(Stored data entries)
---

-- ==== Sys2Proof/Machine/Issue.lean ====
section
/-! DEFINITION. Issue: which lanes are ready, the PC-sets of a group, their selection, the order of groups (spec 07 R127-R130),
and the fetch of a packet (spec 05 R90, R94, 10 R210). -/

namespace Sys2Proof.Machine

/-! ## Ready lanes and PC-sets (spec 07 R127) -/

/-- Whether a BOWAIT lane has an end of its wait to observe: its object's count at or below zero, or its bank in another
mode (spec 19 R392). -/
def State.boEnds (s : State) (t off : Nat) : Bool :=
  match (s.team t).scratchBanks[off / 32768]? with
  | none => true
  | some b => b.mode != .scratch || decide ((BitVec.ofNat 64 (s.rdNat (scratchKey t off) 8)).toInt ≤ 0)

/-- Whether a lane can issue: it runs, or its barrier object lets it go; it does not wait at issue; in handler mode it is of
HMASK (spec 20 R404). No packet outside the code is fetched (spec 01 R19). -/
def State.laneReady (s : State) (t : Nat) (G : Group) (l : Nat) : Bool :=
  let L := G.lane l
  decide (L.pc.toNat < (s.kernelOf t).codeSize) &&
  (match L.status with
    | .run => true
    | .boWait off _ => s.boEnds t off
    | _ => false) &&
  (match L.stall with
    | none => true
    | some n => decide (n < s.sched.events)) &&
  (!G.inh || G.hmask.getLsbD l)

/-- The lanes of a group an access of which is being performed at a home, or that have been performed, while their instruction has
not retired: no other PC-set of the group issues meanwhile, so that no trap comes between. (DESIGN CHOICE, log 168.) -/
def State.effecting (s : State) (t g : Nat) : List Nat :=
  let mine (w : Nat × Nat × Nat) : Bool := w.1 == t && w.2.1 == g
  let asked := s.fab.requests.filterMap fun r => match r.who, r.kind with
    | some w, .atomic _ => if mine w then some w.2.2 else none
    | some w, .uncachedWrite _ => if mine w then some w.2.2 else none
    | some w, .discard => if mine w then some w.2.2 else none
    | _, _ => none
  let done := s.fab.answers.filterMap fun a => match a.value with
    | .done => if mine a.who then some a.who.2.2 else none
    | .old _ => if mine a.who then some a.who.2.2 else none
    | _ => none
  asked ++ done ++ (s.fab.parts.filter fun p => mine p.1).map (·.1.2.2)

/-- The ready PC-sets of a group, by address: (program counter, lanes). -/
def State.pcSets (s : State) (t g : Nat) (G : Group) : List (W32 × LaneMask) :=
  if !G.resident || G.ended then []
  else
    let busy := (s.effecting t g).map fun l => (G.lane l).pc
    let ready := (List.range 32).filter fun l => s.laneReady t G l && (busy.isEmpty || busy.contains (G.lane l).pc)
    let pcs := ((ready.map fun l => (G.lane l).pc.toNat).eraseDups)
    (sortBy (fun a b => decide (a < b)) pcs).map fun p =>
      (BitVec.ofNat 32 p, laneMask fun l => ready.contains l && (G.lane l).pc.toNat == p)

/-- The counter of a PC-set: the largest of its lanes' (spec 07 R129: a merged set keeps the larger count). -/
def Group.setAge (G : Group) (m : LaneMask) : Nat := (maskLanes m).foldl (fun n l => max n (G.lane l).age) 0

/-- The order in which R129 selects. -/
def Group.setBefore (G : Group) (a b : W32 × LaneMask) : Bool :=
  let x := G.setAge a.2
  let y := G.setAge b.2
  if decide (64 ≤ x) || decide (64 ≤ y) then
    (if decide (64 ≤ x) && decide (64 ≤ y) then decide (y < x) || (x == y && decide (a.1.toNat < b.1.toNat)) else decide (64 ≤ x))
  else
    let m := popCount a.2
    let n := popCount b.2
    decide (n < m) || (m == n && decide (a.1.toNat < b.1.toNat))

/-- The start of a served cycle of a group: at most two sets selected, the counters of R129 advanced. -/
def Group.serve (G : Group) (sets : List (W32 × LaneMask)) : Group :=
  let chosen := (sortBy G.setBefore sets).take 2
  let isChosen (l : Nat) : Bool := chosen.any fun x => x.2.getLsbD l
  { G.mapLanes fun l L =>
      match sets.find? fun x => x.2.getLsbD l with
      | some x => { L with age := if isChosen l then 0 else G.setAge x.2 + 1 }
      | none => L with
    sel := chosen.map (·.1) }

/-- The next set of the served cycle that is still ready, and the sets after it. -/
def nextSel (sets : List (W32 × LaneMask)) : List W32 → Option ((W32 × LaneMask) × List W32)
  | [] => none
  | p :: ps =>
    match sets.find? fun x => x.1 == p with
    | some x => some (x, ps)
    | none => nextSel sets ps

/-- The instance that a group issues next, with the group as selection leaves it. -/
def State.groupIssue (s : State) (t g : Nat) : Option ((W32 × LaneMask) × Group) :=
  let G := s.grp t g
  let sets := s.pcSets t g G
  match sets with
  | [] => none
  | _ =>
    match nextSel sets G.sel with
    | some (x, ps) => some (x, { G with sel := ps })
    | none =>
      let G' := G.serve sets
      (nextSel sets G'.sel).map fun y => (y.1, { G' with sel := y.2 })

/-! ## Groups in turn (spec 07 R128) -/

/-- Every group of a running team, in dispatch order. -/
def State.issuing (s : State) : List (Nat × Nat) :=
  (indexed s.teams).flatMap fun x =>
    if x.2.status == .running then (List.range x.2.groups.length).map fun g => (x.1, g) else []

/-- A group's place in the order of dispatch, from 1 on. -/
def groupPlace (x : Nat × Nat) : Nat := x.1 * 64 + x.2 + 1

/-- Entries from the one after a pointer on, and then the others. -/
def afterPointer (p : Nat) (place : Nat × Nat → Nat) (xs : List (Nat × Nat)) : List (Nat × Nat) :=
  (xs.filter fun x => decide (p < place x)) ++ (xs.filter fun x => decide (place x ≤ p))

/-- The groups in the order in which they are looked at: the cores in turn, and the groups of a core in the order in which its own
round-robin pointer meets them. -/
def State.turnOrder (s : State) : List (Nat × Nat) :=
  let gs := s.issuing
  let coreOf (x : Nat × Nat) : Nat := (s.team x.1).core
  let cores := afterPointer s.sched.core (·.1) ((sortBy (fun a b => decide (a < b)) (gs.map coreOf).eraseDups).map fun k => (k, 0))
  cores.flatMap fun k => afterPointer (assocGet s.sched.rr k.1 0) groupPlace (gs.filter fun x => coreOf x == k.1)

/-- The next group that has a ready set. No context runs while the last-level cache changes its mode (spec 10 R205). (DEDUCED, log 196.) -/
def State.nextGroup (s : State) : Option (Nat × Nat) :=
  if s.regs.llcctl.getLsbD 31 then none
  else s.turnOrder.find? fun x => !(s.pcSets x.1 x.2 (s.grp x.1 x.2)).isEmpty

/-- The next instance: the state with the selection made, the pointer advanced and the instance at issue. -/
def State.selectInst (s : State) (t g : Nat) : Option (Inst × State) :=
  (s.groupIssue t g).map fun y =>
    let c : Inst := ⟨t, g, y.1.2, y.1.1⟩
    let s := s.modGroup t g fun _ => y.2
    let core := (s.team t).core
    (c, { s with sched := { s.sched with cur := some c, core := core, rr := assocSet s.sched.rr core (groupPlace (t, g)) } })

/-! ## Groups switched out (spec 10 R212, 19 R387, 20 R407) -/

/-- Whether a lane stands still until something else happens. -/
def Lane.stands (L : Lane) : Bool := L.isParked || L.isExited || L.isWaiting || L.status == .eret

/-- Whether a group has nothing to issue until a lane is woken: in handler mode the lanes of HMASK count. -/
def Group.idle (G : Group) : Bool :=
  (List.range 32).all fun l => (G.inh && !G.hmask.getLsbD l) || (G.lane l).stands

/-- Whether a group has a lane that can issue. -/
def State.groupReady (s : State) (t : Nat) (G : Group) : Bool := (List.range 32).any fun l => s.laneReady t G l

/-- Every group whose lanes all stand still gives up its slot. -/
def State.switchOut (s : State) : State :=
  { s with teams := mapIdx (fun t T =>
      if T.status == .running then
        { T with groups := T.groups.map fun G =>
            if G.resident && !G.ended && G.idle && !s.groupReady t G then { G with resident := false } else G }
      else T) s.teams }

/-! ## Fetch -/

/-- What a fetch ends in: the packet's bytes, or a state in which the instance does not go on. -/
inductive FetchOut where
  | packet (bytes : List Byte) (s : State)
  | stop (s : State)

/-- The offset of the packet that holds an offset (spec 05 R90). -/
def packetOf (pc : W32) : Nat := pc.toNat / 12 * 12
/-- The slot of an offset. -/
def slotOf (pc : W32) : Nat := pc.toNat % 12 / 4

/-- The fetch of the packet of an instance (spec 10 R210): every lane of the instance traps or parks with it. (DEDUCED, log 18.) -/
def State.fetch (s : State) (c : Inst) : FetchOut :=
  let G := s.instGrp c
  let K := s.instKernel c
  let va : W64 := BitVec.ofNat 64 (K.codeBase + packetOf c.pc)
  let L : Lane := { bad := (maskLanes c.mask).flatMap fun l => (G.lane l).bad }
  let acc := s.checkSeg c.team L va ⟨.global, va, 12, .fetch, false⟩
  -- the fetch is a unit of its own
  let who := (c.team, c.group, 32)
  let acc := { acc with conds := acc.conds ++ s.fabricConds who va acc.keys }
  match rowTrap ((maskLanes c.mask).filterMap fun l => acc.first.map fun k => (l, k)) with
  | some x => .stop (((s.clearAnswers fun w => w == who).dropGathered c).takeTrap c.team c.group x false c.pc (c.pc + 4))
  | none =>
    if !acc.busy.isEmpty then .stop ((s.recallLines acc.busy).stall c)
    else if !acc.pages.isEmpty then .stop (s.parkLanes c ((maskLanes c.mask).map fun l => (l, acc)) [])
    else
      let r := s.reachAll who (s.gridOpt c.team) .read (keyRuns acc.keys)
      if !r.2 then .stop (r.1.stall c)
      else
        let s := acc.keys.foldl (fun s k => if s.isPeerKey k.1 then s.useAnswer who false k.1 else s) r.1
        let bytes := acc.keys.map fun k => memRead s.mem k.1
        let ctx := s.ctxOf c.team
        let core := (s.team c.team).core
        .packet bytes ((acc.leaves.foldl (fun s f => s.tlbAdd core ctx f) s).clearAnswers fun w => w == who)

/-- The trap of a packet that fails R94 (cause group 2). (DEDUCED, log 16; DEDUCED, log 17.) -/
def State.illegalPacket (s : State) (c : Inst) (reason slot : Nat) (word : W32) : State :=
  let p : W32 := BitVec.ofNat 32 (packetOf c.pc)
  s.takeTrap c.team c.group (trapOf 2 0x3F reason slot word 0 c.mask) false p (p + 12)

/-- The trap of a word that fails a check of Table 5-10 (cause group 1). -/
def State.badWord (s : State) (c : Inst) (m : Mods) (reason : Nat) (word : W32) : State :=
  s.instTrap c m (trapOf 1 0x3F reason (slotOf c.pc) word 0 c.mask)

/-- The trap of a register named beyond the allotment (spec 05 R97, cause group 3). -/
def State.badRegister (s : State) (c : Inst) (m : Mods) (index : Nat) : State :=
  s.instTrap c m (trapOf 3 0x3F 0 ((s.instKernel c).regs * 256 + slotOf c.pc) (BitVec.ofNat 32 index) 0 c.mask)

/-- The trap of a lane resumed at a literal or extension word (spec 20 R405). (DEDUCED, log 19.) -/
def State.badResume (s : State) (c : Inst) : State :=
  s.takeTrap c.team c.group (trapOf 8 ((maskLanes c.mask).headD 0) 6 0x20 c.pc 0 c.mask) false c.pc (c.pc + 4)

/-- A packet fetched and checked for legality before any of its words executes (spec 05 R94). -/
def execFetchPacket (s : State) : Res :=
  withInst s fun c =>
    match s.fetch c with
    | .stop s' => .next s'
    | .packet bs s' =>
      match packetUnits (packetWords bs) 3 0 false 0 [] with
      | .error r => .next (s'.illegalPacket c r.1 r.2 ((packetWords bs).getD r.2 0))
      | .ok _ => .next s'

/-! ## A program placed from outside (the launch that `withFetchWord` stands for) -/

/-- A kernel of one group whose code is one line of three at virtual address 0. -/
def probeKernel : Kernel := { codeSize := 384, regs := 32, groups := 1, scratch := 32768 }

/-- The leaf of the page that holds the probe's code. -/
def probeLeaf : Leaf :=
  { vbase := 0, log2 := 12, pbase := localKey 0, rd := true, w := true, x := true, mem := false, migr := false, hold := false }

/-- A grid of one team of one group, dispatched on core 0, whose code page stands in the core's TLB. -/
def State.placeProbe (s : State) : State :=
  let n := s.grids.length
  let t := s.teams.length
  { s with
    grids := s.grids ++ [{ par := { kernels := [probeKernel] }, status := .dispatching, place := { allowed := [0], next := 1 } }]
    teams := s.teams ++ [{ grid := n, idx := 0, core := 0, groups := [{ flags := 0 }], banks := [⟨0, .scratch, false, 0, 0⟩] }]
    mm := { s.mm with tlb := ⟨0, 0, probeLeaf⟩ :: s.mm.tlb }
    sched := { s.sched with core := 255, rr := assocSet s.sched.rr 0 (groupPlace (t, 0) - 1) } }

/-- The instance that issues next, as `step` will choose it. -/
def State.nextInst (s : State) : Option Inst := s.nextGroup.bind fun x => (s.selectInst x.1 x.2).map (·.1)

/-- The keys of the packet of an instance, none unless its code can be fetched at once. -/
def State.packetKeys (s : State) (c : Inst) : Option (List (Nat × Bool)) :=
  let va : W64 := BitVec.ofNat 64 ((s.instKernel c).codeBase + packetOf c.pc)
  let acc := s.checkSeg c.team {} va ⟨.global, va, 12, .fetch, false⟩
  if acc.conds.isEmpty && acc.pages.isEmpty && acc.busy.isEmpty && acc.keys.all (fun k => keyPeer k.1 == ownPeer) then some acc.keys else none

/-- The bytes of a packet stored where the next instance fetches, whose lanes stand at the packet's first slot. -/
def State.storePacket (s : State) (bs : List Byte) : State :=
  let put (s : State) (c : Inst) (ks : List (Nat × Bool)) : State :=
    let s := s.wrCells ((ks.map (·.1)).zip bs)
    s.modGroup c.team c.group fun G =>
      { G.mapLanes fun l L => if c.mask.getLsbD l then { L with pc := BitVec.ofNat 32 (packetOf c.pc) } else L with
        pend20 := none, pend22 := none }
  let fresh (s : State) : State :=
    let s := s.placeProbe
    match s.nextInst with
    | none => s
    | some c => match s.packetKeys c with
      | none => s
      | some ks => put s c ks
  let s := { s with sched := { s.sched with agenda := [], inbox := [], turn := false } }
  match s.nextInst with
  | none => fresh s
  | some c => match s.packetKeys c with
    | none => fresh s
    | some ks => put s c ks

end Sys2Proof.Machine
end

---

▸ **Exercise prompt**:
Go through the entries and filter for lines holding the word "teams"; copy each match.

▸ **Result of this task**:
  (indexed s.teams).flatMap fun x =>
  { s with teams := mapIdx (fun t T =>
      else T) s.teams }
  let t := s.teams.length
    teams := s.teams ++ [{ grid := n, idx := 0, core := 0, groups := [{ flags := 0 }], banks := [⟨0, .scratch, false, 0, 0⟩] }]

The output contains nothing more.